Mutual funds can be categorized as per their structure. The structure decides whether they are close-ended or open-ended mutual fund schemes. The contrast between these two types of mutual funds is based on function, flexibility, and the ease of purchase and sale of these fund units.
A mutual fund scheme is introduced to investors via a mutual fund house through a New Fund Offer (NFO). One can invest in mutual fund schemes as long as the NFO period is valid. And once the period is over, further purchases by existing and new investors are not allowed.
The concept of NFO makes it easier to understand where mutual funds differ from one another. This blog discovers the concept of open-ended and close-ended mutual funds, the difference between open-ended and close-ended mutual funds, and gives you a takeaway on which one to choose.
What is an Open-Ended Mutual Fund?
Open-ended mutual funds are those mutual fund schemes commonly understood as mutual funds. This means these funds don't trade in the open market, and there is no limit on the number of units one can issue. The NAV (Net Asset Value) changes daily due to the share/ stock market fluctuations and the bond prices of the fund.
Open-ended mutual funds are purchased and sold on demand at their NAV. Net Asset Value depends on the value of the fund's underlying securities, and it is calculated at the end of every trading day. These investments are valued as per the fair market value and don't have the restriction of a fixed maturity period. Hence, investors buy these units directly from a fund.
Investors who seek high liquidity can consider investing in open-ended mutual fund units as they don't have restrictions on the number of units that can be purchased or redeemed. However, open-ended mutual funds allow an exit load when an investor redeems the units of these schemes.

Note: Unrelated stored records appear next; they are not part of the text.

-- ==== Sys2Proof/Laws/Orders.lean ====
section
/-! SUPPORT. What asking for orders does to the active trip list, whatever escalation follows it (R110 to R112, R120): no order
leaves the list, no cause set shrinks and no depth rises, and the breaker asked for carries the causes asked for. -/

namespace Sys2Proof.Machine

/-- Every order of one state stands in the other on the same breaker, with at least its causes and at most its depth. -/
def OrdersGrow (s t : State) : Prop :=
  ∀ o ∈ s.trip.orders, ∃ o' ∈ t.trip.orders,
    o'.breaker = o.breaker ∧ o'.causes &&& o.causes = o.causes ∧ o'.depth ≤ o.depth

/-- A change of one order that keeps its breaker and its causes and does not raise its depth. -/
def Grows (f : Order → Order) : Prop :=
  ∀ o, (f o).breaker = o.breaker ∧ (f o).causes &&& o.causes = o.causes ∧ (f o).depth ≤ o.depth

theorem OrdersGrow.of_eq {s t : State} (h : t.trip.orders = s.trip.orders) : OrdersGrow s t :=
  fun o ho => ⟨o, h ▸ ho, rfl, BitVec.and_self, le_refl _⟩

theorem OrdersGrow.refl (s : State) : OrdersGrow s s := .of_eq rfl

theorem OrdersGrow.trans {s t u : State} (h : OrdersGrow s t) (k : OrdersGrow t u) : OrdersGrow s u := by
  intro o ho
  obtain ⟨o1, h1, hb1, hc1, hd1⟩ := h o ho
  obtain ⟨o2, h2, hb2, hc2, hd2⟩ := k o1 h1
  refine ⟨o2, h2, hb2.trans hb1, ?_, hd2.trans hd1⟩
  rw [← hc1, ← BitVec.and_assoc, hc2]

theorem updateOrder_grows (s : State) (b : Nat) (f : Order → Order) (hf : Grows f) : OrdersGrow s (s.updateOrder b f) := by
  intro o ho
  refine ⟨if o.breaker = b then f o else o, List.mem_map.2 ⟨o, ho, rfl⟩, ?_⟩
  split
  · exact hf o
  · exact ⟨rfl, BitVec.and_self, le_refl _⟩

/-- A change that leaves breaker, causes and depth alone. -/
theorem grows_of_same {f : Order → Order} (h : ∀ o, (f o).breaker = o.breaker ∧ (f o).causes = o.causes ∧ (f o).depth = o.depth) :
    Grows f := fun o => ⟨(h o).1, by rw [(h o).2.1, BitVec.and_self], (h o).2.2.le⟩

theorem clearWaiting_grows (s : State) (b : Nat) : OrdersGrow s (s.clearWaiting b) :=
  updateOrder_grows s b _ (grows_of_same fun _ => ⟨rfl, rfl, rfl⟩)

theorem startNext_grows (s : State) : OrdersGrow s s.startNext := by
  rcases startNext_orders s with h | ⟨f, _, _, h⟩
  · exact .of_eq h
  · exact (clearWaiting_grows s f.breaker).trans (.of_eq h)

theorem startIfIdle_grows (s : State) : OrdersGrow s s.startIfIdle := by
  unfold State.startIfIdle
  split
  · exact startNext_grows s
  · exact .refl s

theorem pushTrip_grows (s : State) (f : TripFrame) : OrdersGrow s (s.pushTrip f) :=
  OrdersGrow.trans (.of_eq rfl) (startIfIdle_grows (s.setLoop { s.loop with tripQ := s.loop.tripQ ++ [f] }))

theorem disturb_orders (s : State) : s.disturb.trip.orders = s.trip.orders := by
  unfold State.disturb
  split <;> rfl

theorem driveLine_orders (s : State) (b : Nat) : (s.driveLine b).trip.orders = s.trip.orders := by
  unfold State.driveLine
  split
  · split <;> rfl
  · rfl

theorem attemptSend_grows (s : State) (b : Nat) : OrdersGrow s (s.attemptSend b) := by
  unfold State.attemptSend
  split
  · split
    · exact (updateOrder_grows s b (fun o => { o with waiting := true }) (grows_of_same fun _ => ⟨rfl, rfl, rfl⟩)).trans
        (pushTrip_grows _ _)
    · exact .refl s
  · exact .refl s

/-- What is asked for nests in what an operation is given: `ask` lets the orders grow. -/
abbrev AskGrows (ask : Nat → SectionSet → Nat → State → State) : Prop := ∀ b c d s, OrdersGrow s (ask b c d s)

theorem askBackups_grows {ask} (h : AskGrows ask) (b : Nat) (c : SectionSet) (d : Nat) (s : State) :
    OrdersGrow s (s.askBackups ask b c d) :=
  keeps_foldl OrdersGrow.refl OrdersGrow.trans (fun s b' => h b' c (d + 1) s) _ s

theorem escalate_grows {ask} (h : AskGrows ask) (o : Order) (s : State) : OrdersGrow s (s.escalate ask o) := by
  unfold State.escalate
  split
  · exact .of_eq rfl
  · split
    · exact .of_eq rfl
    · exact askBackups_grows h _ _ _ s

theorem markFailed_grows (s : State) (o : Order) (r : FailReason) : OrdersGrow s (s.markFailed o r) :=
  (updateOrder_grows s o.breaker (fun o => { o with state := .failed, failure := .stopped })
    (grows_of_same fun _ => ⟨rfl, rfl, rfl⟩)).trans (.of_eq rfl)

theorem failWith_grows {ask} (h : AskGrows ask) (b : Nat) (r : FailReason) (s : State) :
    OrdersGrow s (s.failWith ask b r) := by
  unfold State.failWith
  split
  · exact (markFailed_grows s _ r).trans (escalate_grows h _ _)
  · exact .refl s

theorem failIfCut_grows {ask} (h : AskGrows ask) (b : Nat) (s : State) : OrdersGrow s (s.failIfCut ask b) := by
  unfold State.failIfCut
  split
  · exact failWith_grows h b .cut s
  · exact .refl s

theorem newOrder_fields (s : State) (b : Nat) (p : Position) (c : SectionSet) (d : Nat) :
    (s.newOrder b p c d).breaker = b ∧ (s.newOrder b p c d).causes = c ∧ (s.newOrder b p c d).depth = d := by
  unfold State.newOrder
  split <;> exact ⟨rfl, rfl, rfl⟩

/-- The state with the new order at its tail and its record made grows into the state that creating it leaves. -/
theorem createOrder_tail {ask} (h : AskGrows ask) (b : Nat) (p : Position) (c : SectionSet) (d : Nat) (s : State) :
    OrdersGrow (s.setOrders (s.trip.orders ++ [s.newOrder b p c d])) (s.createOrder ask b p c d) := by
  have k : OrdersGrow (s.setOrders (s.trip.orders ++ [s.newOrder b p c d]))
      ((s.setOrders (s.trip.orders ++ [s.newOrder b p c d])).disturb.record
        (orderRecord .orderIssued (s.newOrder b p c d) (value2 d (s.newOrder b p c d).state.code))) :=
    .of_eq (disturb_orders _)
  unfold State.createOrder
  split
  · exact k
  · exact ((k.trans (attemptSend_grows _ b)).trans (.of_eq (driveLine_orders _ b))).trans (failIfCut_grows h b _)

theorem createOrder_grows {ask} (h : AskGrows ask) (b : Nat) (p : Position) (c : SectionSet) (d : Nat) (s : State) :
    OrdersGrow s (s.createOrder ask b p c d) := by
  refine OrdersGrow.trans (fun o ho => ?_) (createOrder_tail h b p c d s)
  exact ⟨o, List.mem_append_left _ ho, rfl, BitVec.and_self, le_refl _⟩

theorem mergeWith_grows (c : SectionSet) (d : Nat) : Grows fun o => o.mergeWith c d := by
  intro o
  refine ⟨rfl, ?_, min_le_left _ _⟩
  simp only [Order.mergeWith]
  ext i
  simp
  tauto

theorem mergeOrder_grows {ask} (h : AskGrows ask) (o : Order) (c : SectionSet) (d : Nat) (s : State) :
    OrdersGrow s (s.mergeOrder ask o c d) := by
  have k := updateOrder_grows s o.breaker _ (mergeWith_grows c d)
  unfold State.mergeOrder
  dsimp only
  split
  · exact k.trans (askBackups_grows h _ _ _ _)
  · exact k

theorem askOrder_grows (fuel : Nat) : AskGrows (askOrder fuel) := by
  induction fuel with
  | zero => exact fun _ _ _ s => .refl s
  | succ n ih =>
    intro b c d s
    unfold askOrder
    split
    · exact mergeOrder_grows ih _ c d s
    · exact createOrder_grows ih b _ c d s
    · exact .refl s

/-- Asking for an order takes no order from the list, no section from a cause set, and raises no depth (R112, R120). -/
theorem ask_grows : AskGrows State.ask := askOrder_grows _

/-- After an asking, however deep it may nest, the breaker has an order with the causes asked for (R110). -/
theorem askOrder_demands (fuel : Nat) (s : State) (b d : Nat) (c : SectionSet) (h : (s.position b).isSome = true) :
    ∃ o ∈ (askOrder (fuel + 1) b c d s).trip.orders, o.breaker = b ∧ o.causes &&& c = c := by
  unfold askOrder
  split
  · rename_i o ho
    have hb := order_breaker ho
    have hm : o.mergeWith c d ∈ (s.updateOrder o.breaker fun o => o.mergeWith c d).trip.orders :=
      List.mem_map.2 ⟨o, order_mem ho, by simp⟩
    have k : ∃ o' ∈ (s.mergeOrder (askOrder fuel) o c d).trip.orders,
        o'.breaker = o.breaker ∧ o'.causes &&& (o.causes ||| c) = o.causes ||| c := by
      unfold State.mergeOrder
      dsimp only
      split
      · obtain ⟨o', h1, h2, h3, -⟩ := askBackups_grows (askOrder_grows fuel) o.breaker (o.mergeWith c d).causes
          (o.mergeWith c d).depth (s.updateOrder o.breaker fun o => o.mergeWith c d) _ hm
        exact ⟨o', h1, h2, h3⟩
      · exact ⟨_, hm, rfl, BitVec.and_self⟩
    obtain ⟨o', h1, h2, h3⟩ := k
    refine ⟨o', h1, h2.trans hb, ?_⟩
    ext i hi
    have := congrArg (fun x : SectionSet => x.getLsbD i) h3
    simp at this ⊢
    tauto
  · rename_i p _ hp
    obtain ⟨o', h1, h2, h3, -⟩ := createOrder_tail (askOrder_grows fuel) b p c d s (s.newOrder b p c d)
      (List.mem_append_right _ (List.mem_singleton.2 rfl))
    obtain ⟨n1, n2, -⟩ := newOrder_fields s b p c d
    exact ⟨o', h1, h2.trans n1, by rw [n2] at h3; exact h3⟩
  · rename_i hp
    rw [hp] at h
    cases h

/-- After the asking the breaker has an order with the causes asked for (R110). -/
theorem ask_demands (s : State) (b d : Nat) (c : SectionSet) (h : (s.position b).isSome = true) :
    ∃ o ∈ (s.ask b c d).trip.orders, o.breaker = b ∧ o.causes &&& c = c := askOrder_demands 511 s b d c h

/-- After a section's boundary breakers have been asked for, each of them that has a record carries the section (R89, R110). -/
theorem askBoundary_demands (i : Nat) (bs : List Nat) (s : State) (b : Nat) (hb : b ∈ bs)
    (h : (s.position b).isSome = true) :
    ∃ o ∈ (State.askBoundary i bs s).trip.orders, o.breaker = b ∧ o.causes &&& sectionSet i = sectionSet i := by
  induction bs generalizing s with
  | nil => cases hb
  | cons x xs ih =>
    have hstep : State.askBoundary i (x :: xs) s = State.askBoundary i xs (s.ask x (sectionSet i) 0) := rfl
    rw [hstep]
    rcases List.mem_cons.1 hb with rfl | hb
    · obtain ⟨o, ho, hob, hoc⟩ := ask_demands s b 0 (sectionSet i) h
      obtain ⟨o', h1, h2, h3, -⟩ :=
        keeps_foldl OrdersGrow.refl OrdersGrow.trans (fun s b => ask_grows b (sectionSet i) 0 s) xs _ o ho
      refine ⟨o', h1, h2.trans hob, ?_⟩
      rw [← hoc, ← BitVec.and_assoc, h3]
    · refine ih _ hb ?_
      rw [State.position_congr (ask_kept x (sectionSet i) 0 s).positions]
      exact h

end Sys2Proof.Machine
end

What is a Closed-Ended Mutual Fund?
Closed-ended mutual funds assign a predetermined number of fund units to be traded on stock exchanges. These mutual funds function more like an Exchange-Traded Fund (ETF). Closed-ended mutual funds are issued via a new fund offer (NFO) to raise money. They are then traded in the open market, just like stocks. The value of closed-ended stocks is based on the NAV as well. However, the actual price of these mutual funds is equivalent to the supply and demand. And it can trade at prices more or less than its real value.
As a result of which, close-ended mutual funds are allowed to trade at discounts or premiums to their net asset values (NAV). Brokers become a medium for purchasing and selling units of closed-ended mutual funds. These mutual funds trade at discounted rates to their underlying asset value and come with a fixed maturity period.
Investors seeking to exit close-ended mutual fund schemes can choose to sell the units in the open market. However, as these funds have limited liquidity, finding a seller at one's desired price can take some time and effort.
Close-ended funds offer the option of buying back the units after a specific time, allowing investors to choose an exit route prior to the date of maturity.
Difference between open-ended and close-ended mutual funds
It is important to know about investment plans options before investing. Open-ended vs close-ended mutual funds have many differences like:
Parameters of comparison |
Open-ended |
Close-ended |
Basic definition |
Open-ended mutual funds offer distinct units to investors constantly. |
Close-ended mutual fund schemes offer new units to investors, But for a limited time period. |
Investment |
One can invest in open-ended mutual funds through SIPs or lumpsum. |
Only lumpsum investments are allowed. No option for SIPs. |
Subscription |
It is available for subscription all year round. |
It is available for subscription only on particular assigned days. |
Maturity |
There is no fixed maturity period. |
Have a fixed maturity period of 3-5 years. |
Transactions |
Open-ended mutual funds are executed at the end of the day |
Close-ended mutual funds have real-time execution |
Listing |
Not listed on any stock exchange. They are handed directly via the fund they are listed under |
These are listed on a regulated stock exchange platform |
Tax Benefits |
ELSS tax benefits |
No tax benefits |
Analysis |
Possible to compare and analyze based on the scheme records |
No records are available. Hence it is not possible to compare or analyze |
Fund Control |
Fund managers have limited fund control |
Fund managers have complete control over the portfolio |
Assets Under Management (AUM) |
The AUM constantly keeps changing |
Have fixed AUM |
Size of Issuing |
Unlimited |
Limited |
Corpus |
Variable corpus |
Fixed corpus |
Conclusion
If you want to choose between open-ended vs close-ended mutual funds, it depends upon your needs and preference for returns, etc. If you can afford to stay invested for the long term, you can invest in close-ended mutual funds. Close-ended mutual funds will provide stability and high returns. They also allow investors to invest lumpsum amounts.
And if you want liquidity, choose open-ended mutual fund schemes. These mutual funds are perfect for investors who have minimum market knowledge. And for those who seek an annual rate between twelve to fifteen percent.